News / Africa

    Diplomatic Engagement Not Enough in Sudan

    Eamon Omordha, right, Deputy Director of United Nations Integrated Referendum and Electoral Division, hands over a referendum ballot to Justice Chan Reec Madut, left, Chairman of the Southern Sudan Referendum Bureau, during a material handover ceremony in
    Eamon Omordha, right, Deputy Director of United Nations Integrated Referendum and Electoral Division, hands over a referendum ballot to Justice Chan Reec Madut, left, Chairman of the Southern Sudan Referendum Bureau, during a material handover ceremony in
    Michael Onyiego

    As the referendum in south Sudan rapidly approaches, experts warn that pressure is needed from all sides to create a stable environment for the vote as well as the possible split of the war-torn country in early 2011.

    With less than three weeks left until voters from across southern Sudan take to the polls to decide their region's future, Africa's largest country has become a ticking time-bomb watched nervously from all corners of the globe.
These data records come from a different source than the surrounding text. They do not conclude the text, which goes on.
/-- The arrays whose rows an operation writes: those due for a rewrite, else those of open tiers (R183, R207). -/
def jobArrays (op : Nat) (b : Block) : List Nat :=
  if op = 2 then b.due
  else (b.tiers.filter fun t => !t.2.complete).flatMap fun t => (List.range 128).map fun a => 128 * t.1 + a

/-- The tiers are open for the same generation already: its programming is resumed (R216). -/
def resumes (b : Block) (ts : List (Nat × Tier)) : Bool :=
  ts.all fun t => b.tiers.any fun u => u.1 == t.1 && u.2.gen == t.2.gen && u.2.digest == t.2.digest

/-- The first row to write: resuming, the first untrusted row of the open tiers, else their first (R208, R216). -/
def firstRow (again : Bool) (b : Block) (arrays : List Nat) : Nat :=
  let own := b.untrusted.filter fun k => arrays.contains (k / 32)
  if again && !own.isEmpty then own.foldl min (own.headD 0) else firstRowOf arrays

/-- Programming of a block begins with its journal entry (R207, R208). -/
def beginProgram (region block op gen : Nat) (ts : List (Nat × Tier)) (s : State) : State :=
  let again := resumes (blockAt region block s) ts
  let s := openTiers region block (if again then [] else ts) s
  setBlock region block (fun b => { b with journal := some ⟨op, firstRow again b (jobArrays op b), gen⟩ }) s

/-- The tiers of a generation with a footprint at an offset (R207, R209). -/
def genTiers (gen fp off digest : Nat) : List (Nat × Tier) := (tiersOf fp off).map fun i => (i, ⟨gen, false, fp, digest⟩)

/-- The block of a load starts (R205, R206): one in use is stood in first. -/
def startLoadBlock (region block : Nat) (s : State) : State :=
  match s.wld.load with
  | none => s
  | some l =>
    let s := if blockInUse region block s && !(blockAt region block s).stood then
        settle (wantBlock region block .program s) else s
    if blockInUse region block s && !(blockAt region block s).stood then s
    else
      let gen := rd (WLD_GEN.gen l.slot) s
      let d := match (genAt l.slot s).manifest with | some m => digest12 m | none => 0
      let s := setGen l.slot (fun g => { g with programming := g.programming ++ [logicalKey region block s] }) s
      beginProgram region block 1 gen (genTiers gen (rd (WLD_GEN.footprint l.slot) s) (rd (WLD_GEN.offset l.slot) s) d) s

/-- A block of a keep region starts (R357, R520). -/
def startKeepBlock (region block : Nat) (s : State) : State :=
  match keepModel s with
  | none => s
  | some m => beginProgram region block 1 0xFFFF (genTiers 0xFFFF m.footprint 0 (digest12 m)) s

/-- A spare starts (R306, R315): the tiers it is still to be given. -/
def startSpare (region block : Nat) (s : State) : State :=
  match spareJob region block s with
  | none => s
  | some src => beginProgram region block 3 0 (missingTiers region block src s) s

/-- BLOCK_PROGRAM_START (R205, R206): spares first, then the load and the keep regions, each in ascending order; nothing where the block has
nothing to program or its turn has not come, the limit is reached, or it still has to be stood in. -/
def execBlockProgramStart (region : Fin 52) (block : Fin 1312) (s : State) : Host.Outcome State Fault Refusal :=
  .next <|
    let waiting := sparesWaiting s
    let now := programmingNow s
    if (blockAt region.val block.val s).journal.isSome then s
    else if waiting.contains (region.val, block.val) then
      if decide (now < programLimit s) && (waiting.all fun x => decide (logicalKey region.val block.val s ≤ logicalKey x.1 x.2 s)) then
        startSpare region.val block.val s
      else s
    else if programLimit s ≤ now + waiting.length then s
    else if forKeep region.val block.val s then startKeepBlock region.val block.val s
    else if forLoad region.val block.val s then startLoadBlock region.val block.val s
    else s

/-! ## Rows (R28, R43, R204, R208) -/

/-- The word a row is programmed to: the levels of the tier's generation, with the spare columns as assigned (R28, R43, R183). -/
def programmedRow (region block array row : Nat) (s : State) : Word :=
  let b := blockAt region block s
  let l := placeOf region block s
  spareLevels (nextMap b array) ((tierRow b.tiers l.1 l.2 array row s).getD (rowAt (rowKey region block array row) s))

/-- The weight-sum table of the periphery and the placement record as an array completes (R32, R82, R204). -/
def writeSums (region block array : Nat) (s : State) : State :=
  let b := blockAt region block s
  let l := placeOf region block s
  match b.tiers.find? fun t => t.1 == array / 128 && t.2.gen != 0 with
  | none => s
  | some t =>
    match tierTile t.2 l.1 l.2 array s with
    | none => s
    | some x =>
      let w := x.1.sums x.2
      let s := { s with wsums := tset [] s.wsums (512 * blockKey region block + array) w }
      match slotOf t.2.gen s with
      | some g => setGen g (fun y => { y with sums := tset [] y.sums (placeKey l.1 l.2 (array - 128 * tierOffset g s)) w }) s
      | none => s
    Many expect that blast to separate Sudan into two new countries, but there is concern how violent the separation will be.

    2010 bore witness to the last gasps of the Comprehensive Peace Agreement - an internationally backed peace treaty between North and South, which was designed to make unity more attractive to the two sides still smoldering from a 21 year conflict.

    Now all that remains of the agreement is the January 9th referendum.  Despite the prospect of losing a majority of its critical oil revenues, northern officials - including Sudanese president Omar al-Bashir have agreed to respect the results.  But all is not well with the vote.

    The governments of North and South Sudan have yet to agree on crucial post-referendum agreements such as oil revenue sharing and the demarcation of the north-south border.
    Throughout the process international actors such as the United States have pushed hard on both sides to reach an agreement. 

    At the U.N. General Assembly meeting in late September, U.S. President Barack Obama held a Sudan Summit in hopes of an agreement.

    State Department Spokesman P.J. Crowley again pushed for a final agreement during a follow-up to the summit in Ethiopia. "There are clear responsibilities that both North and South have," he said. "And while we worked through some of the issues this weekend, we expect that both sides, particularly Khartoum, needs to come to the next meeting prepared to reach an agreement."

    But an agreement was not reached.

    These long-running disputes have now been compounded by a recent decision to delay the simultaneous referendum in oil-rich Abyei region.  Abyei, which straddles the border, was set to decide whether it joins the north or south, but commission officials say logistical challenges have forced a delay of "a few days."

    Many see these developments as a precursor to war, but Zach Vertin of the Brussels-based International Crisis Group has urged caution for all actors involved.

    "The self determination vote will take place in January but that does not automatically equate to independence.  It is more likely that there will be a period between January and the end of the Peace Agreement's interim period in July 2011 to work out remaining details," Vertin said.

    But uncertainty surrounding the referendum has left the border dangerously militarized.  Members of the Sudanese Armed Forces stand guard along the north-south border just miles away from contingents of the Sudan People's Liberation Army of the south.

    Nobody believes a return to war would benefit either side, but the complexity of situation may take matters out of officials hands. According to Small Arms Survey, one of the flashpoints for violence may not actually be in the south, but just across the border.  If the referendum produces a split, there are many southern communities that could be left behind in the North.

    Small Arms Survey Sudan Project Manager Claire McEvoy told VOA that worry about further marginalization could spark further conflict, possibly drawing in the southern army.

    One possible way of preventing conflict in those regions may be through "popular consultation, outlined in the CPA. Popular consultations would allow for renegotiation of the terms of the CPA in the South Kordofan and Blue Nile States. McEvoy says such engagement would allow groups to define their relationship with Khartoum. "If that were done in a meaningful way it could allow for devolution.  It could go some way to satisfying the aspirations of people of those states," he said.

    But Popular Consultation should have taken place long ago. Although international pressure has been unsuccessful in many respects, McEvoy says diplomatic engagement would be crucial for Popular Consultations as well as regional stability.

    "Concerted diplomatic pressure is required as we move towards the referendum for the south, both before it and after it.  It is highly likely that the result may be disputed," McEnvoy said. "I think the international community needs to be prepared for that eventuality and to have a plan - a credible plan."

    With so little time until the beginning of the vote, observers, aid workers, and Sudanese alike are preparing themselves for the worst, and without both international and local engagement, the worst may come to pass.